> _Assignment_
Begin at the line containing "(0xA5112007, .kLdUregDPre (.xr" in the data below and go on through the line containing "(0xB8C12028, .kLdUregQPost (.k", repeating each line exactly; include both ends and no other line.

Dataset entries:
-- ==== Sys2Proof/Tests/Slice0.lean ====
section
/-! SUPPORT. The model's own tests. Expected results come from the spec's vectors (95_test_vectors.md, V1 to V50) or from
its encoding layout; the last part shows that the hypotheses of the statements can be met. -/

namespace Sys2Proof.Tests

set_option Elab.async false

open Sys2Proof.Machine

/-! ## Helpers -/

/-- The state with general registers of one IALU set. -/
def withRegs (I : Ialu) (l : List (RegNum × Word)) (s : State) : State :=
  l.foldl (fun s p => aluwrite I p.1 p.2 s) s

/-- The state with data registers of one block set. -/
def withDregs (c : Blk) (l : List (RegNum × Word)) (s : State) : State :=
  l.foldl (fun s p => writeDreg c p.1 p.2 s) s

/-- The state with words in memory from one address on. -/
def withWords (a : Nat) (ws : List Word) (s : State) : State := { s with mem := writeWords s.mem a ws }

/-- The state with a circular buffer that was set up long ago. -/
def withBuffer (I : Ialu) (k : Fin 4) (base len : Word) (s : State) : State :=
  s.setIalu I { s.ialu I with base := (s.ialu I).base.set k.val base, len := (s.ialu I).len.set k.val len }

/-- A view of the next state, if there is one. -/
def seen {α : Type} (o : Out) (f : State → α) : Option α :=
  match o with
  | .next t => some (f t)
  | .fault _ => none
  | .refused _ => none

/-- Why an outcome is no next state. -/
def stopped (o : Out) : Option (Fault ⊕ Refusal) :=
  match o with
  | .next _ => none
  | .fault f => some (.inl f)
  | .refused r => some (.inr r)

/-- Z and N. -/
def zn (I : Ialu) (s : State) : Bool × Bool := ((s.flagsOf I).z, (s.flagsOf I).n)

/-- Z, N, V and C. -/
def znvc (I : Ialu) (s : State) : Bool × Bool × Bool × Bool :=
  ((s.flagsOf I).z, (s.flagsOf I).n, (s.flagsOf I).v, (s.flagsOf I).c)

/-- Result register 2 and all flags after an instruction on registers 1 and 0. -/
def alu (I : Ialu) (i : Instr) (a b : Word) (c : Bool := false) : Option (Word × Bool × Bool × Bool × Bool) :=
  seen (exec i ((withRegs I [(1, a), (0, b)] State.reset).setFlags I ⟨false, false, false, c⟩)) fun t =>
    (aluread I 2 t, znvc I t)

/-- Result register 2, Z and N after an instruction on registers 1 and 0. -/
def alu2 (I : Ialu) (i : Instr) (a b : Word) : Option (Word × Bool × Bool) :=
  seen (exec i (withRegs I [(1, a), (0, b)] State.reset)) fun t => (aluread I 2 t, zn I t)

/-- The words decode to the instructions they are listed with; the second slot of each holds 0x89ABCDEF. -/
def reads (l : List (Word × Instr)) : Bool :=
  l.all fun p => decodeWord p.1 0x89ABCDEF == some (.ialu p.2)

/-- A line of unmarked instructions without a condition. -/
def plain (l : List Instr) : Line := ⟨none, l.map fun i => ⟨false, .ialu i⟩⟩

/-- The state whose program is one line. -/
def withLine (l : Line) (s : State) : State := { s with prog := [l.assemble] }

/-! ## Forms that are refused (60_exceptions.md R262) -/

theorem test_cjmp_31 : WellFormed (.jAddCjmp 31 1 (.reg 0)) = false := by decide
theorem test_cjmp_31_sub : WellFormed (.kSubCjmp 31 1 (.reg 0)) = false := by decide
theorem test_cb_index : WellFormed (.jAddCb 5 7 (.imm 4)) = false := by decide
theorem test_br_index : WellFormed (.kSubBr 5 4 (.imm 4)) = false := by decide
theorem test_load_group : WellFormed (.jLdUregDPre (.j 5) 2 (.reg 0)) = false := by decide
theorem test_load_no_group : WellFormed (.kLdUregQPre .cjmp 2 (.reg 0)) = false := by decide
theorem test_load_post_31 : WellFormed (.jLdUregSPost (.xr 0) 31 (.imm 1)) = false := by decide
theorem test_load_own_index : WellFormed (.jLdUregQPost (.j 0) 2 (.imm 1)) = false := by decide
theorem test_store_group : WellFormed (.jStUregQPre (.xr 6) 2 (.reg 0)) = false := by decide
theorem test_store_post_31 : WellFormed (.kStUregSPost (.xr 6) 31 (.imm 1)) = false := by decide
theorem test_dreg_group : WellFormed (.jLdDregD .x 1 .lin 1 (.reg 2)) = false := by decide
theorem test_dreg_index : WellFormed (.jLdDregS .x 0 .cb 5 (.imm 1)) = false := by decide
theorem test_dreg_31 : WellFormed (.kStDregS .y 0 .lin 31 (.imm 1)) = false := by decide
theorem test_dreg_own_modifier : WellFormed (.kStDregS .y 0 .cb 3 (.reg 3)) = false := by decide
theorem test_dab_group : WellFormed (.jDab .x 2 0 (.imm 4)) = false := by decide
theorem test_dab_index : WellFormed (.jDab .x 0 4 (.imm 4)) = false := by decide
theorem test_dab_own_modifier : WellFormed (.kXsdab .xy 0 3 (.reg 3)) = false := by decide
theorem test_move_destination : WellFormed (.moveQ (.j 2) (.j 4)) = false := by decide
theorem test_move_source : WellFormed (.moveD (.j 2) (.jb 0)) = false := by decide
/-- A data register that does not exist, and one that always does. -/
theorem test_dreg_missing : (Config.ndreg ≤ 20 → WellFormed (.jLdDregS .x 20 .lin 1 (.reg 2)) = false) ∧
    WellFormed (.jLdDregS .x 7 .lin 1 (.reg 2)) = true := by
  refine ⟨fun h => ?_, by decide⟩
  have h2 : dregsInSet .single 20 = false := by
    rw [Bool.eq_false_iff]
    intro h3
    exact absurd ((dregsInSet_iff .single 20).1 h3) (not_le.2 (Nat.lt_succ_of_le h))
  rw [WellFormed, Instr.form, Form.error, LdAcc.size, dregChecks, h2]
  rfl
theorem test_ureg_missing (h : Config.uregOther 5 = false) : WellFormed (.moveS (.other 5) .cjmp) = false ∧
    WellFormed (.ldImm (.other 5) 1) = false ∧ WellFormed (.jStUregSPre (.other 5) 1 (.reg 2)) = false := by
  refine ⟨?_, ?_, ?_⟩ <;>
    simp [WellFormed, Instr.form, Form.error, firstReason, Ureg.groupInSet, Ureg.group, Ureg.inSet, Ureg.groupOk, h]
theorem test_line_slots : (plain [.jAdd 1 0 (.imm 0x900), .kAdd 1 0 (.reg 0), .moveS .xstat .ystat,
    .moveS .cjmp .lc0]).layoutOk = false := by decide
/-- A short immediate takes no second slot wherever it stands (30_encoding.md R83). -/
theorem test_line_short : (plain [.kAdd 1 0 (.imm 127), .jAdd 1 0 (.imm 5), .ldImm .cjmp 16383, .moveS .xstat .ystat]).layoutOk
    = true := by decide
theorem test_line_extension : (plain [.kAdd 1 0 (.imm 1), .jAdd 1 0 (.imm 0x12345)]).layoutOk = false := by decide
theorem test_line_conditional : (Line.mk (some .sf0) [⟨true, .nop⟩, ⟨true, .nop⟩, ⟨true, .nop⟩, ⟨true, .nop⟩]).layoutOk
    = false := by decide
theorem test_line_marks : (Line.mk none [⟨true, .nop⟩]).marksOk = false := by decide

/-! ## Decoding: a word of every instruction, written from the layout of Decode.lean -/

theorem test_decode_jArithmetic : reads [
    (0xC0061102, .jAdd 3 1 (.reg 2)),
    (0xC0542010, .jSub 10 2 (.imm 16)),
    (0xC0A23120, .jAddCjmp 17 3 (.imm 0x89ABCDEF)),
    (0xC0F0010B, .jSubCjmp 24 0 (.reg 11)),
    (0xC1001031, .jAddCb 0 1 (.imm 49)),
    (0xC14E2120, .jSubCb 7 2 (.imm 0x89ABCDEF)),
    (0xC19C3114, .jAddBr 14 3 (.reg 20)),
    (0xC1EA0052, .jSubBr 21 0 (.imm 82)),
    (0xC2021120, .jAddBl (.base 1) 1 (.imm 0x89ABCDEF)),
    (0xC248211D, .jSubBl (.len 0) 2 (.reg 29)),
    (0xC2963073, .jAddc 11 3 (.imm 115)),
    (0xC2E40120, .jSubb 18 0 (.imm 0x89ABCDEF)),
    (0xC3321106, .jAddHalf 25 1 (.reg 6)),
    (0xC3422094, .jSubHalf 1 2 (.imm 148)),
    (0xC3803120, .jComp 3 (.imm 0x89ABCDEF)),
    (0xC3C0010F, .jCompU 0 (.reg 15)),
    (0xC42C10B5, .jMax 22 1 (.imm 181)),
    (0xC47A2120, .jMin 29 2 (.imm 0x89ABCDEF)),
    (0xC48A3000, .jAbs 5 3),
    (0xC4D800D6, .jOr 12 0 (.imm 214)),
    (0xC5261120, .jAnd 19 1 (.imm 0x89ABCDEF)),
    (0xC5742101, .jXor 26 2 (.reg 1)),
    (0xC58430F7, .jAndNot 2 3 (.imm 247)),
    (0xC5D20000, .jNot 9 0),
    (0xC6201000, .jAshiftr 16 1),
    (0xC66E2000, .jLshiftr 23 2),
    (0xC6BC3000, .jRotr 30 3),
    (0xC6CC0000, .jRotl 6 0)] = true := by decide +kernel

theorem test_decode_kArithmetic : reads [
    (0xC81A1039, .kAdd 13 1 (.imm 57)),
    (0xC8682120, .kSub 20 2 (.imm 0x89ABCDEF)),
    (0xC8B6311C, .kAddCjmp 27 3 (.reg 28)),
    (0xC8C6005A, .kSubCjmp 3 0 (.imm 90)),
    (0xC9141120, .kAddCb 10 1 (.imm 0x89ABCDEF)),
    (0xC9622105, .kSubCb 17 2 (.reg 5)),
    (0xC9B0307B, .kAddBr 24 3 (.imm 123)),
    (0xC9C00120, .kSubBr 0 0 (.imm 0x89ABCDEF)),
    (0xCA0A110E, .kAddBl (.len 1) 1 (.reg 14)),
    (0xCA40209C, .kSubBl (.base 0) 2 (.imm 156)),
    (0xCAAA3120, .kAddc 21 3 (.imm 0x89ABCDEF)),
    (0xCAF80117, .kSubb 28 0 (.reg 23)),
    (0xCB0810BD, .kAddHalf 4 1 (.imm 189)),
    (0xCB562120, .kSubHalf 11 2 (.imm 0x89ABCDEF)),
    (0xCB803100, .kComp 3 (.reg 0)),
    (0xCBC000DE, .kCompU 0 (.imm 222)),
    (0xCC021120, .kMax 1 1 (.imm 0x89ABCDEF)),
    (0xCC502109, .kMin 8 2 (.reg 9)),
    (0xCC9E3000, .kAbs 15 3),
    (0xCCEC0120, .kOr 22 0 (.imm 0x89ABCDEF)),
    (0xCD3A1112, .kAnd 29 1 (.reg 18)),
    (0xCD4A2020, .kXor 5 2 (.imm 32)),
    (0xCD983120, .kAndNot 12 3 (.imm 0x89ABCDEF)),
    (0xCDE60000, .kNot 19 0),
    (0xCE341000, .kAshiftr 26 1),
    (0xCE442000, .kLshiftr 2 2),
    (0xCE923000, .kRotr 9 3),
    (0xCEE00000, .kRotl 16 0)] = true := by decide +kernel

theorem test_decode_uregAccesses : reads [
    (0x82052120, .jLdUregSPre (.jb 1) 9 (.imm 0x89ABCDEF)),
    (0x924D210D, .jLdUregSPost .lc0 9 (.reg 13)),
    (0x85312083, .jLdUregDPre (.xr 12) 9 (.imm 131)),
    (0x95C12120, .jLdUregDPost (.yr 16) 9 (.imm 0x89ABCDEF)),
    (0x88512116, .jLdUregQPre (.j 20) 9 (.reg 22)),
    (0x98E120A4, .jLdUregQPost (.k 24) 9 (.imm 164)),
    (0x822D2320, .jStUregSPre (.kb 3) 9 (.imm 0x89ABCDEF)),
    (0x9231231F, .jStUregSPost (.kl 0) 9 (.reg 31)),
    (0x842122C5, .jStUregDPre (.j 8) 9 (.imm 197)),
    (0x94B12320, .jStUregDPost (.k 12) 9 (.imm 0x89ABCDEF)),
    (0x89412308, .jStUregQPre (.xr 16) 9 (.reg 8)),
    (0x99D122E6, .jStUregQPost (.yr 20) 9 (.imm 230)),
    (0xA2492120, .kLdUregSPre .ystat 9 (.imm 0x89ABCDEF)),
    (0xB2412111, .kLdUregSPost .cjmp 9 (.reg 17)),
    (0xA5112007, .kLdUregDPre (.xr 4) 9 (.imm 7)),
    (0xB5A12120, .kLdUregDPost (.yr 8) 9 (.imm 0x89ABCDEF)),
    (0xA831211A, .kLdUregQPre (.j 12) 9 (.reg 26)),
    (0xB8C12028, .kLdUregQPost (.k 16) 9 (.imm 40)),
    (0xA2192320, .kStUregSPre (.jl 2) 9 (.imm 0x89ABCDEF)),
    (0xB2452303, .kStUregSPost .xstat 9 (.reg 3)),
    (0xA4712249, .kStUregDPre (.j 28) 9 (.imm 73)),
    (0xB4912320, .kStUregDPost (.k 4) 9 (.imm 0x89ABCDEF)),
    (0xA921230C, .kStUregQPre (.xr 8) 9 (.reg 12)),
    (0xB9B1226A, .kStUregQPost (.yr 12) 9 (.imm 106))] = true := by decide +kernel

theorem test_decode_jDregAccesses : reads [
    (0x0C402920, .jLdDregS .x 16 .br 1 (.imm 0x89ABCDEF)),
    (0x10D04115, .jLdDregD .y 20 .lin 2 (.reg 21)),
    (0x0D60648B, .jLdDregQ .x 24 .cb 3 (.imm 139)),
    (0x08700920, .jLdDregSBcast .bare 28 .br 0 (.imm 0x89ABCDEF)),
    (0x0090211E, .jLdDregDBcast .xy 4 .lin 1 (.reg 30)),
    (0x052044AC, .jLdDregQBcast .yx 8 .cb 2 (.imm 172)),
    (0x09B06920, .jLdDregSMerged .bare 12 .br 3 (.imm 0x89ABCDEF)),
    (0x02400107, .jLdDregDMerged .xy 16 .lin 0 (.reg 7)),
    (0x4C5024CD, .jStDregS .x 20 .cb 1 (.imm 205)),
    (0x50E04920, .jStDregD .y 24 .br 2 (.imm 0x89ABCDEF)),
    (0x4D706110, .jStDregQ .x 28 .lin 3 (.reg 16)),
    (0x459004EE, .jStDregSMerged .yx 4 .cb 0 (.imm 238)),
    (0x4A202920, .jStDregDMerged .bare 8 .br 1 (.imm 0x89ABCDEF))] = true := by decide +kernel

theorem test_decode_kDregAccesses : reads [
    (0x30304119, .kLdDregS .y 12 .lin 2 (.reg 25)),
    (0x2CC0640F, .kLdDregD .x 16 .cb 3 (.imm 15)),
    (0x31500920, .kLdDregQ .y 20 .br 0 (.imm 0x89ABCDEF)),
    (0x20602102, .kLdDregSBcast .xy 24 .lin 1 (.reg 2)),
    (0x24F04430, .kLdDregDBcast .yx 28 .cb 2 (.imm 48)),
    (0x29106920, .kLdDregQBcast .bare 4 .br 3 (.imm 0x89ABCDEF)),
    (0x21A0010B, .kLdDregSMerged .xy 8 .lin 0 (.reg 11)),
    (0x26302451, .kLdDregDMerged .yx 12 .cb 1 (.imm 81)),
    (0x70404920, .kStDregS .y 16 .br 2 (.imm 0x89ABCDEF)),
    (0x6CD06114, .kStDregD .x 20 .lin 3 (.reg 20)),
    (0x71600472, .kStDregQ .y 24 .cb 0 (.imm 114)),
    (0x69F02920, .kStDregSMerged .bare 28 .br 1 (.imm 0x89ABCDEF)),
    (0x6210411D, .kStDregDMerged .xy 4 .lin 2 (.reg 29))] = true := by decide +kernel

theorem test_decode_dabAccesses : reads [
    (0x0D206C93, .jDab .x 8 3 (.imm 147)),
    (0x12B00D20, .jSdab .y 12 0 (.imm 0x89ABCDEF)),
    (0x01402D06, .jDabBcast .xy 16 1 (.reg 6)),
    (0x06D04CB4, .jSdabBcast .yx 20 2 (.imm 180)),
    (0x08607120, .jXdab .bare 24 3 (.imm 0x89ABCDEF)),
    (0x0070150F, .jXsdab .xy 28 0 (.reg 15)),
    (0x041038D5, .jYdab .yx 4 1 (.imm 213)),
    (0x08205D20, .jYsdab .bare 8 2 (.imm 0x89ABCDEF)),
    (0x2D306D18, .kDab .x 12 3 (.reg 24)),
    (0x32C00CF6, .kSdab .y 16 0 (.imm 246)),
    (0x29502D20, .kDabBcast .bare 20 1 (.imm 0x89ABCDEF)),
    (0x22E04D01, .kSdabBcast .xy 24 2 (.reg 1)),
    (0x24707017, .kXdab .yx 28 3 (.imm 23)),
    (0x28101520, .kXsdab .bare 4 0 (.imm 0x89ABCDEF)),
    (0x2020390A, .kYdab .xy 8 1 (.reg 10)),
    (0x24305C38, .kYsdab .yx 12 2 (.imm 56))] = true := by decide +kernel

theorem test_decode_transfers : reads [
    (0xD9280000, .ldImm .ystat 0x89ABCDEF),
    (0xDFF0C000, .ldImm (.other 107) 0xFFFFC000),
    (0xD9007FFF, .ldImm .cjmp 0x7FFF),
    (0xE2664000, .moveS (.other 5) .cjmp),
    (0xE0FC7C00, .moveS (.k 31) (.j 31)),
    (0xE4109800, .moveD (.j 4) (.k 6)),
    (0xE9811000, .moveQ (.yr 0) (.xr 4)),
    (0xF0800000, .ldGscf0 .njlt),
    (0xF3600000, .ldGscf1 .nkle)] = true := by decide +kernel

/-- Words outside the layout: broadcast store (V44), operand code, operation 28, block code 5, a fixed bit set, loaded
value 32768, and two words whose value stands in the next word although it is short. -/
theorem test_decode_refuses : ([0x40000000, 0xC0000121, 0xC7000000, 0x14000000, 0x00000200, 0xF0000001, 0xD9008000,
    0xC0020120, 0xD9080000] : List Word).all (fun w => (decodeWord w 0).isNone) = true := by decide

/-- Negative immediates in the word itself: the ends of -128..-1 and -16384..-1. -/
theorem test_decode_negative : reads [(0xC0020180, .jAdd 1 0 (.imm 0xFFFFFF80)), (0xC00201FF, .jAdd 1 0 (.imm 0xFFFFFFFF)),
    (0xD900C000, .ldImm .cjmp 0xFFFFC000), (0xD900FFFF, .ldImm .cjmp 0xFFFFFFFF)] = true := by decide

/-- The host's numbering: the second word is the extension. -/
theorem test_decodeTableWord : decodeTableWord 64 0x00008181C0020120 = some (.jAdd 1 0 (.imm 0x8181)) := by decide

> _Answer box_
    (0xA5112007, .kLdUregDPre (.xr 4) 9 (.imm 7)),
    (0xB5A12120, .kLdUregDPost (.yr 8) 9 (.imm 0x89ABCDEF)),
    (0xA831211A, .kLdUregQPre (.j 12) 9 (.reg 26)),
    (0xB8C12028, .kLdUregQPost (.k 16) 9 (.imm 40)),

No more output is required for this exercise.